**WORK TO BE COMPLETED**
Show all lines of the entries in which the word "canStep" is found.

================

/-- A queued packet of the schedule stands in its queue again. -/
def requeue (part : Nat) (s : State) (p : Nat × List Byte) : State :=
  let owner := Queue.own (queueEntry s p.1)
  let n := takeNumber owner 5 s
  let x : Launch :=
    { queue := p.1, owner := owner, part := part, n := n.2, pkt := p.2, cmdaddr := 0, st := .queued, next := 0, retired := 0,
      discarded := 0, outstanding := 0, status := 0, firstAt := none, passedSince := none, holdCore := none, holdQuad := none,
      compatDone := false, gone := false }
  { n.1 with launches := sset n.1.fresh x n.1.launches, fresh := n.1.fresh + 1 }

/-- The schedule is loaded: buffer table, images, tl.q, queued packets. The contexts stand saved. -/
def loadSchedule (g : Generation) (s : State) : State :=
  let others := s.tabs.bufs.filter fun b => b.1 / 4096 != g.part
  let s1 := { s with tabs := { s.tabs with bufs := g.bufs.foldl (fun m b => sput 0 b.1 b.2 m) others } }
  let s2 := (partCtxs s1 g.part).foldl (fun s c => clearCtx c.1 s) s1
  let s3 := g.images.foldl (fun s p => (gpaWrite g.part p.2.1 p.2.2 s).1) s2
  let tlq (s : State) (c : Nat × Ctx) : State :=
    let v := ((g.tlq.find? fun t => t.1 == c.1).map (·.2)).getD 0
    let n := ((g.tlq.find? fun t => t.1 == 4096 + c.1).map (·.2)).getD v
    let t : Timeline := { err := false, value := v, taken := n, done := [] }
    modCtx c.1 (fun x => { x with tls := modAt x.tls 5 fun _ => t }) s
  g.packets.foldl (requeue g.part) ((partCtxs s3 g.part).foldl tlq s3)

/-- The replica-backed chunks of a generation's buffers. -/
def backedChunks (s : State) (g : Generation) : List (Nat × Nat) :=
  g.replica.flatMap fun b =>
    let e := sgetD (g.part * 4096 + b) 0 g.bufs
    if Buf.valid e then (List.range (ceilDiv (Buf.last e + 1) chunkSize)).map fun k => (b, k) else []

/-- The generation that RESTORE names, from the local slots or from the partner's tier; one without a whole manifest is none. -/
def heldGen (s : State) (source part gen : Nat) : Option Generation :=
  let named (g : Generation) : Bool := g.part == part && g.gen == gen && g.complete
  if source = 0 then s.plat.gens.find? named
  else if source = 1 then
    match s.plat.partner with
    | none => none
    | some p =>
      if s.lost.contains p then none
      else ((s.plat.partnerGens.find? fun g => named g && !g.partnerIncomplete).orElse fun _ =>
        (Config.partnerGen p part gen).filter fun g => named g && !g.partnerIncomplete)
  else none

/-- RESTORE. -/
def execRestore (h : HostCmd) (s : State) : Out := heldBase s <|
  hostCmd 0x22 0 (fixedSize 16) h (fun s =>
    let part := field h.body 0 4
    let gen := field h.body 4 4
    let source := field h.body 8 4
    let rep := field h.body 12 4
    match heldGen s source part gen with
    | none => settleCmd h 0x000A 0 s
    | some g =>
      let s0 := { s with tabs := { s.tabs with bufs := g.bufs } }
      let s1 := g.chunks.foldl (fun s c => putChunk s0 part c.1 c.2.1 c.2.2.1 s) (respondTo h 0 [] s)
      match verifyChunks rep part gen s0 g.chunks s1 with
      | (s2, some i) => mgmtPost { cmdaddr := h.seq, status := 0x0009, counta := i, progress := s.clk, user := flagOf g.notIndependent } s2
      | (s2, none) =>
        match fetchBacked rep part gen s0 (backedChunks s g) s2 with
        | (s3, some i) => mgmtPost { cmdaddr := h.seq, status := 0x0009, counta := i, progress := s.clk, user := flagOf g.notIndependent } s3
        | (s3, none) =>
          mgmtPost { cmdaddr := h.seq, counta := gen, countb := part, progress := s.clk, user := flagOf g.notIndependent }
            (loadSchedule g s3)) s

/-! ### Steps of the context engine -/

/-- A checkpoint's step waits until every context of its partition stands. -/
def ckptReady (s : State) (st : CtxStep) : Bool := !((partCtxs s (st.target - 4096)).any fun c => c.2.mode == .running)

def canStep (s : State) (st : CtxStep) : Bool := if st.kind = 6 then ckptReady s st else stepReady s st

/-- The lines that a checkpoint of a partition needs and that are not here. -/
def ckptLacks (s : State) (part : Nat) : List (Nat × Bool) :=
  if allHere s then []
  else
    let image (x : Nat × Ctx) : List (Nat × Bool) :=
      if x.2.mode = .saved then runLacks s part x.2.savebase.toNat (max 512 x.2.saveBytes) false
      else saveLacks s x.1 x.2 x.2.savebase.toNat
    let piece (buf : Nat) (p : Nat × Nat) : Option (Nat × Bool) := match portPlace s part buf p.1 .rd with
      | .lacks d => some (d, false)
      | _ => none
    let chunk (w : Nat × Nat) : List (Nat × Bool) :=
      (chunkPieces (bufEntry s part w.1) w.2).filterMap (piece w.1)
    (partCtxs s part).flatMap image ++ (chunksToRead part s).flatMap chunk

/-- The control lines that a step needs next and that are not here (log 75). -/
def stepLacks (s : State) (st : CtxStep) : List (Nat × Bool) :=
  match ctx? s st.target with
  | none => if st.kind = 6 then ckptLacks s (st.target - 4096) else []
  | some c =>
    if st.kind < 4 ∧ st.prog = 0 ∧ stepRefused st c then []
    else if st.kind = 1 then saveLacks s st.target c st.area.toNat
    else if st.kind = 2 then loadLacks s c.part st.area.toNat
    else if (st.kind = 4 ∨ st.kind = 5) ∧ c.mode = .frozen then saveLacks s st.target c c.savebase.toNat
    else []

/-- CTX_STEP_COMPLETE: step k of the engine does its work. A target that is no context, or in the wrong state, gives STATUS 0x000A with
no effect. One that needs control lines of other packages asks for them and waits. -/
def execCtxStepComplete (k : Nat) (s : State) : Out := heldBase s <|
  match s.steps[k]? with
  | none => idle s
  | some st =>
    if !canStep s st then idle s
    else if !(stepLacks s st).isEmpty then .next (askAll (stepLacks s st) s)
    else if st.kind = 6 then .next (finishCkpt (st.target - 4096) { s with steps := s.steps.filter fun (y : CtxStep) => y.id ≠ st.id })
    else
      match ctx? s st.target with
      | none => .next (closeStep st 0x000A s)
      | some c =>
        if st.kind < 4 ∧ st.prog = 0 ∧ stepRefused st c then .next (closeStep st 0x000A s)
        else .next (doStep st c s)

end Sys2Proof.Machine
end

================

**RESPONSE**
def canStep (s : State) (st : CtxStep) : Bool := if st.kind = 6 then ckptReady s st else stepReady s st
    if !canStep s st then idle s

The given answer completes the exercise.